Brian Lenihan
Reuters /Dublin

Brian Lenihan, who steered Ireland through its worst economic crisis as finance minister while battling pancreatic cancer, died at home yesterday, his family said. He was 52.
Hailed for his patriotism and fortitude in combining one of the toughest jobs in Europe while undergoing treatment, Lenihan remained one of Ireland’s most popular politicians despite being forced to seek an EU-IMF bailout last year.
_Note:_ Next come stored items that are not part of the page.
/-- A segment partial added to an output accumulator with one rounding (R169). -/
def addSeg (isInt : Bool) (a : W32 × Fl) (b : W32 × Fl) : W32 × Fl :=
  if isInt then
    let c := clampInt (-(2 ^ 31)) (2 ^ 31 - 1) (a.1.toInt + b.1.toInt)
    (BitVec.ofInt 32 c.1, (a.2.or b.2).or { sat := c.2 })
  else
    let r := toF32 ((f32 a.1).add (f32 b.1))
    (r.1, (a.2.or b.2).or { inv := !(f32 a.1).isNan && !(f32 b.1).isNan && (f32 r.1).isNan, ovf := r.2.ovf })

/-- The partial of extra segment j of a row (R168): sequential from zero. -/
def segPartial (isInt : Bool) (fa fb : Nat) (A : Nat → Nat) (base T j : Nat) (es : List (Nat × Nat)) : W32 × Fl :=
  runEntries isInt fa fb A base ((es.drop (j * T)).take T) (0, {})

/-- One phase of one output element (R156, R169). -/
def phaseElem (isInt : Bool) (fa fb : Nat) (A : Nat → Nat) (base T : Nat) (run : PhaseRun) (es : List (Nat × Nat))
    (a : W32 × Fl) : W32 × Fl :=
  if run.split && T < es.length then
    (extraSegs es.length T).foldl (fun x g => addSeg isInt x (segPartial isInt fa fb A base T g.1 es))
      (runEntries isInt fa fb A base (es.take T) a)
  else runEntries isInt fa fb A base es a

/-- Entries in increasing column (SP24 slots already are). -/
def STile.rowOf (t : STile) (n : Nat) : List (Nat × Nat) := t.entries n

/-- The elements of a sparse instruction after its first n phases.  An index past COLS of the last tile takes the element of A's
row it reaches, a bitmap bit past COLS none.  DESIGN CHOICE, log entry 110. -/
def State.smmaPart (s : State) (i : QInstr) (core n : Nat) : List ElemOut :=
  let w := i.word
  let isInt := pairInt (spFa w)
  let ts := (spTiles (spKb w) (s.spB i)).take n
  let A := s.spA i core
  let T := s.get fSplitT core
  let runs := ts.map fun t => phaseRun (iOp w) t (stepCycles (spFa w)) T
  let perm := (ts.head?.map (·.perm)).getD []
  (List.range (spM w)).flatMap fun m => (List.range 16).map fun n =>
    let row (k : Nat) : Nat := A.getD (m * spK w + k) 0
    let col := if spPerm w then perm.getD n 0 else n
    let init : W32 × Fl :=
      match spAccIn w with
      | 1 => ((s.accRd core (4 * (m / 16)) (m % 16) n).2, {})
      | 2 => match i.c with
        | .desc base f _ _ _ st1 _ =>
          let v := loadAcc f (ofBytes (s.spRds i.p (base + col * fmtBytes f + m * st1) (fmtBytes f)))
          (v, { nan := !isInt && (f32 v).isNan })
        | _ => (0, {})
      | _ => (0, {})
    let r := (ts.zip runs).zipIdx.foldl
      (fun a x => phaseElem isInt (spFa w) (spFb w) row (256 * x.2) T x.1.2 (x.1.1.rowOf n) a) init
    let wb := if spWb w then wbConv isInt (spCvt w) r.1 else (0, {})
    ⟨4 * (m / 16), m, n, r.1, r.2.or wb.2, wb.1⟩

/-- The completed elements of a sparse instruction. -/
def State.smmaElems (s : State) (i : QInstr) (core : Nat) : List ElemOut := s.smmaPart i core (spKb i.word)

/-- The partials left in accumulator 4 × bm + 1 of each PE of the first M rows by the last extra segment its lane ran in the
first k phases (R164). -/
def State.segRegs (s : State) (i : QInstr) (core M k : Nat) : List Upd :=
  let w := i.word
  let isInt := pairInt (spFa w)
  let ts := (spTiles (spKb w) (s.spB i)).take k
  let A := s.spA i core
  let T := s.get fSplitT core
  ts.zipIdx.flatMap fun x =>
    let run := phaseRun (iOp w) x.1 (stepCycles (spFa w)) T
    if !run.split then [] else
    run.extra.flatMap fun g => (List.range M).map fun m =>
      Upd.acc (accKey core (4 * (m / 16) + 1) (m % 16) g.2.2.1)
        (accPack isInt (segPartial isInt (spFa w) (spFb w) (fun k => A.getD (m * spK w + k) 0) (256 * x.2) T g.2.1
          (x.1.rowOf g.1)).1)

def fSpSteps : Fld := ⟨.core, 0x150, 0, 48⟩
def fSpStall : Fld := ⟨.core, 0x160, 0, 48⟩
def fSpIdle : Fld := ⟨.core, 0x158, 0, 48⟩
def fSpSplitSegs : Fld := ⟨.core, 0x168, 0, 32⟩
def fSpSplitCycles : Fld := ⟨.core, 0x168, 32, 32⟩
def fSpErrValid : Fld := ⟨.core, 0x170, 31, 1⟩

/-- The column of C an element goes to: its own, or what PERM says (R172). -/
def spCol (w : W128) (perm : List Nat) (x : ElemOut) : Nat := if spPerm w then perm.getD x.n 0 else x.n

/-- The columns of C a row writes: all sixteen of the instruction. -/
def spCols (w : W128) (perm : List Nat) : List Nat := if spPerm w then perm else List.range 16

/-- PERM of the tiles of an instruction: that of the first. -/
def State.spPermOf (s : State) (i : QInstr) : List Nat := ((spTiles 1 (s.spB i)).head?.map (·.perm)).getD []

/-- The elements of each row in the order in which a push takes them: by their column of C (R142, R172). -/
def spPushOrder (w : W128) (perm : List Nat) (l : List ElemOut) : List ElemOut :=
  if !spPerm w then l else
  (l.map (·.m)).dedup.flatMap fun m => (List.range 16).filterMap fun c => l.find? fun x => x.m = m && spCol w perm x = c

/-- A sparse instruction's write-back of elements. -/
def smmaBack (i : QInstr) (perm : List Nat) (l : List ElemOut) : Eff :=
  writeBackC i.p i.c (fmtBytes (spCvt i.word % 16)) (spCol i.word perm) (fun _ => spCols i.word perm)
    (match i.c with | .q _ _ => spPushOrder i.word perm l | _ => l)

/-- R225 for that write-back. -/
def smmaRmw (i : QInstr) (perm : List Nat) (l : List ElemOut) : Eff :=
  rmwC i.p i.e i.c (fmtBytes (spCvt i.word % 16)) (spCol i.word perm) (fun _ => spCols i.word perm) l

/-- The row of a block at which that write-back meets a bad word. -/
def State.smmaBadC (s : State) (i : QInstr) (perm : List Nat) (l : List ElemOut) : Option Nat :=
  s.badC i.p i.c (fmtBytes (spCvt i.word % 16)) (spCol i.word perm) (fun _ => spCols i.word perm) l

/-- The lines of the tiles of a B descriptor that a sparse instruction reads: (first byte of the header, payload lines), the
payload held inside the descriptor's extent. -/
def State.tileSpans (s : State) (i : QInstr) : List (Nat × Nat) :=
  match i.b with
  | .desc base _ n0 _ _ _ _ =>
    ((spTiles (spKb i.word) (s.spB i)).foldl (fun (a : Nat × List (Nat × Nat)) t =>
      (a.1 + 64 + 64 * t.lines, a.2 ++ [(a.1, min t.lines ((base + 64 * n0 - (a.1 + 64)) / 64))])) (base, [])).2
  | _ => []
“This is a loss which will be shared by many people across the political spectrum in Europe who had the honour of knowing Brian Lenihan as a politician and as a person,” Olli Rehn, the European commissioner for economic and monetary affairs, told Irish radio station Newstalk.
“His legacy will be that one can place one’s duty to the nation above one’s personal difficulties as Brian did and that’s a great example of public service.”
A lawyer by training, Lenihan took over as finance minister in May 2008 just as the wheels were coming off Ireland’s “Celtic Tiger” economy.
Months into the job and with Ireland’s banking system teetering on the brink of collapse due to a global credit crunch, Lenihan guaranteed the sector’s liabilities, a fateful move as the scale of the lenders’ property losses emerged.
Initially praised for tackling Ireland’s budget deficit through harsh cutbacks and tax increases, Lenhian faced an investor backlash when Greece’s crisis exploded in May 2009.
As the debt markets shunned Irish debt, the recession deepened, the deficit ballooned and the banks’ loan losses headed into the tens of billions, Lenihan was forced to relinquish Ireland’s economic sovereignty and seek an 85bn euros EU-IMF bailout.
He spoke movingly of that decision. “I have a very vivid memory of going to Brussels on the final Monday and being on my own at the airport and looking at the snow gradually thawing and thinking to myself: this is terrible,” Lenihan said in a BBC interview this year.
“No Irish minister has ever had to do this before. Now hell was at the gates.”
Despite delivering four austerity budgets in his less than three years in the job and being criticised for repeatedly reassuring people the worst was over, Lenihan’s good nature and sense of fun endeared him to colleagues, opponents and voters.
Diagnosed with pancreatic cancer in December 2009, he never missed a cabinet meeting and combined chemotherapy with long days on the job.
Once seen as a contender to head the Fianna Fail party, his ill health and his legacy as finance minister meant he failed in a leadership vote prior to a national election.
Voters repaid his efforts at the polls in February when he was the only member of the party returned to parliament in a Dublin seat.
“In different circumstances, if he hadn’t been so unlucky, he could possibly have been Taoiseach (prime minister) but he was unlucky,” his successor, Finance Minister Michael Noonan, told Irish state broadcaster RTE.
“He coped in a way that very few of us could have coped with such a serious illness. There was no self-pity. There were no excuses ... it was an amazing performance.”
A scion of one of Ireland’s most famous political dynasties, Lenihan’s father was a former deputy prime minister and one-time presidential candidate. His aunt and brother served in parliament until electoral defeat in February.
Lenihan attended Belvedere college, James Joyce’s alma mater, and then studied law at Trinity College Dublin and Cambridge University.
He is survived by his wife, a son and daughter.